- **WORK ORDER**
In the listing that follows, the range to quote begins at the line that has "none) (r : Request)" and ends after the line that has "have hlt : r.value.toNat < 256"; quote it verbatim and add nothing.

__________

/-- A response to a request that changed at most the link side is an answer (R169). -/
theorem OnlyLinkSide.answered {s t : State} (h : OnlyLinkSide s t) (r : Request) (a : Reply) :
    Answered s (State.respond s t r a) r a.status a.body := by
  obtain ⟨-, -, -, -, -, -, hb, -, -, -, hc, -, -⟩ := h
  exact State.respond_answered s t r a hb (MguCounters.butNotices hc).1 (MguCounters.butNotices hc).2

/-- A response to a request that changed at most the link side leaves everything else but the answer. -/
theorem OnlyLinkSide.onlyLinkAnswered {s t : State} (h : OnlyLinkSide s t) (hn : s.mgu.taking = none) (r : Request)
    (a : Reply) : OnlyLinkAnswered s (State.respond s t r a) := by
  have ht : t.mgu.taking = none := h.taking_none hn
  obtain ⟨h₁, h₂, h₃, h₄, h₅, h₆, -, h₇, h₈, h₉, hc, -, -⟩ := h
  refine ⟨h₁, h₂, h₃, h₄, h₅, h₆, h₇, h₈, h₉, ht, ?_⟩
  rw [State.respond_ctr]
  exact congrArg (fun k : MguCounters => { k with responses := 0, refusals := 0 }) hc

/-- A response to a request that changed nothing leaves everything but the answer. -/
theorem State.respond_onlyAnswered (s : State) (r : Request) (a : Reply) : OnlyAnswered s (State.respond s s r a) :=
  ⟨rfl, rfl, rfl, rfl, rfl, rfl, rfl, rfl, rfl, rfl, rfl, rfl⟩

/-! ### Selectors (R170) -/

theorem Request.terminal?_eq {r : Request} {t : TermNo} (h : r.selectsTerminal t) : r.terminal? = some t := by
  obtain ⟨hk, hv⟩ := h
  have hlt : r.value.toNat < 256 := hv ▸ t.isLt
  simp only [Request.terminal?, hlt, dite_true, hk, if_true]
  exact congrArg some (Fin.ext hv)

theorem Request.carrier?_eq {r : Request} {c : CarrierNo} (h : r.selectsCarrier c) : r.carrier? = some c := by
  obtain ⟨hk, hv⟩ := h
  have hlt : r.value.toNat < 4 := hv ▸ c.isLt
  simp only [Request.carrier?, hlt, dite_true, hk, if_true]
  exact congrArg some (Fin.ext hv)

theorem Request.sector?_eq {r : Request} (h : r.selectsSector) : r.sector? = some () := by
  simp only [Request.sector?, show r.kind = 3 from h, if_true]

theorem Request.selector?_terminal {r : Request} {t : TermNo} (h : r.selectsTerminal t) :
    r.selector? = some (.terminal t) := by
  simp only [Request.selector?, h.1, if_true, Request.terminal?_eq h, Option.map_some]

theorem Request.selector?_carrier {r : Request} {c : CarrierNo} (h : r.selectsCarrier c) :
    r.selector? = some (.carrier c) := by
  have h1 : ¬ (2 : Byte) = 1 := by decide
  simp only [Request.selector?, h.1, h1, if_false, if_true, Request.carrier?_eq h, Option.map_some]

theorem Request.selector?_sector {r : Request} (h : r.selectsSector) : r.selector? = some .sector := by
  have h1 : ¬ (3 : Byte) = 1 := by decide
  have h2 : ¬ (3 : Byte) = 2 := by decide
  simp only [Request.selector?, show r.kind = 3 from h, h1, h2, if_false, if_true]

/-! ### Group requests (R171) -/

/-- Applications that change at most the link side, together do. -/
theorem applyEach_only (one : Application) (h : ∀ (s : State) (t : TermNo), OnlyLinkSide s (one s t).1) (l : List TermNo)
    (s : State) : OnlyLinkSide s (applyEach one l s).1 := by
  induction l generalizing s with
  | nil => exact .rfl' s
  | cons t l ih => exact (h s t).trans (ih _)

/-- The results name the terminals of the group in order. -/
theorem applyEach_terminals (one : Application) (l : List TermNo) (s : State) :
    (applyEach one l s).2.map (·.1) = l := by
  induction l generalizing s with
  | nil => rfl
  | cons t l ih => simp only [applyEach, List.map_cons, ih]

theorem applyLink_only (refuses : Terminal → Bool) (act : Sector → TermNo → Sector) (s : State) (t : TermNo) :
    OnlyLinkSide s (applyLink refuses act s t).1 := by
  unfold applyLink
  dsimp only
  split
  · exact State.event_only s _
  · exact .rfl' s

/-- A link-state request applied to a configured terminal it does not refuse makes its event and is DONE (R46). -/
theorem applyLink_done {refuses : Terminal → Bool} (act : Sector → TermNo → Sector) {s : State} {t : TermNo}
    (hc : (s.sector.term t).cfg.configured = true) (hr : refuses (s.sector.term t) = false) :
    applyLink refuses act s t = (s.event fun x => act x t, .done) := by
  unfold applyLink
  exact if_pos ⟨hc, hr⟩

theorem writeOne_only (es : List FieldEntry) (s : State) (t : TermNo) : OnlyLinkSide s (writeOne es s t).1 := by
  unfold writeOne
  dsimp only
  split
  · exact State.event_only s _
  · exact .rfl' s

/-- The link side after each application, one after another. -/
theorem applyEach_sector (one : Application) (f : Sector → TermNo → Sector)
    (h : ∀ (s : State) (t : TermNo), (one s t).1.sector = f s.sector t) (l : List TermNo) (s : State) :
    (applyEach one l s).1.sector = l.foldl f s.sector := by
  induction l generalizing s with
  | nil => rfl
  | cons t l ih => simp only [applyEach, List.foldl_cons, ih, h]

/-- An application of a link-state request makes its change of the link side, or none (R46). -/
theorem applyLink_sector (refuses : Terminal → Bool) (act : Sector → TermNo → Sector) (s : State) (t : TermNo) :
    (applyLink refuses act s t).1.sector =
      if (s.sector.term t).cfg.configured = true ∧ refuses (s.sector.term t) = false then act s.sector t else s.sector := by
  unfold applyLink
  dsimp only
  split
  · rw [State.event_sector]
  · rfl

/-- A group request that finds terminals left over after its share goes on being taken, its results so far kept (R171,
log 22). -/
theorem State.advance_taking (s : State) (r : Request) (one : Application) (g : GroupTaking)
    (h : (g.remaining.drop (g.next s.shares).length).isEmpty = false) :
    ∃ notices, (s.advance r one g).mgu.taking =
      some { remaining := g.remaining.drop (g.next s.shares).length
             results := g.results ++ (applyEach one (g.next s.shares)
               { s with shares := s.shares.tail, mgu := { s.mgu with taking := some g } }).2
             notices := notices } := by
  unfold State.advance
  dsimp only
  rw [h]
  exact ⟨_, rfl⟩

__________

- **ANSWER AREA**
theorem OnlyLinkSide.onlyLinkAnswered {s t : State} (h : OnlyLinkSide s t) (hn : s.mgu.taking = none) (r : Request)
    (a : Reply) : OnlyLinkAnswered s (State.respond s t r a) := by
  have ht : t.mgu.taking = none := h.taking_none hn
  obtain ⟨h₁, h₂, h₃, h₄, h₅, h₆, -, h₇, h₈, h₉, hc, -, -⟩ := h
  refine ⟨h₁, h₂, h₃, h₄, h₅, h₆, h₇, h₈, h₉, ht, ?_⟩
  rw [State.respond_ctr]
  exact congrArg (fun k : MguCounters => { k with responses := 0, refusals := 0 }) hc

/-- A response to a request that changed nothing leaves everything but the answer. -/
theorem State.respond_onlyAnswered (s : State) (r : Request) (a : Reply) : OnlyAnswered s (State.respond s s r a) :=
  ⟨rfl, rfl, rfl, rfl, rfl, rfl, rfl, rfl, rfl, rfl, rfl, rfl⟩

/-! ### Selectors (R170) -/

theorem Request.terminal?_eq {r : Request} {t : TermNo} (h : r.selectsTerminal t) : r.terminal? = some t := by
  obtain ⟨hk, hv⟩ := h
  have hlt : r.value.toNat < 256 := hv ▸ t.isLt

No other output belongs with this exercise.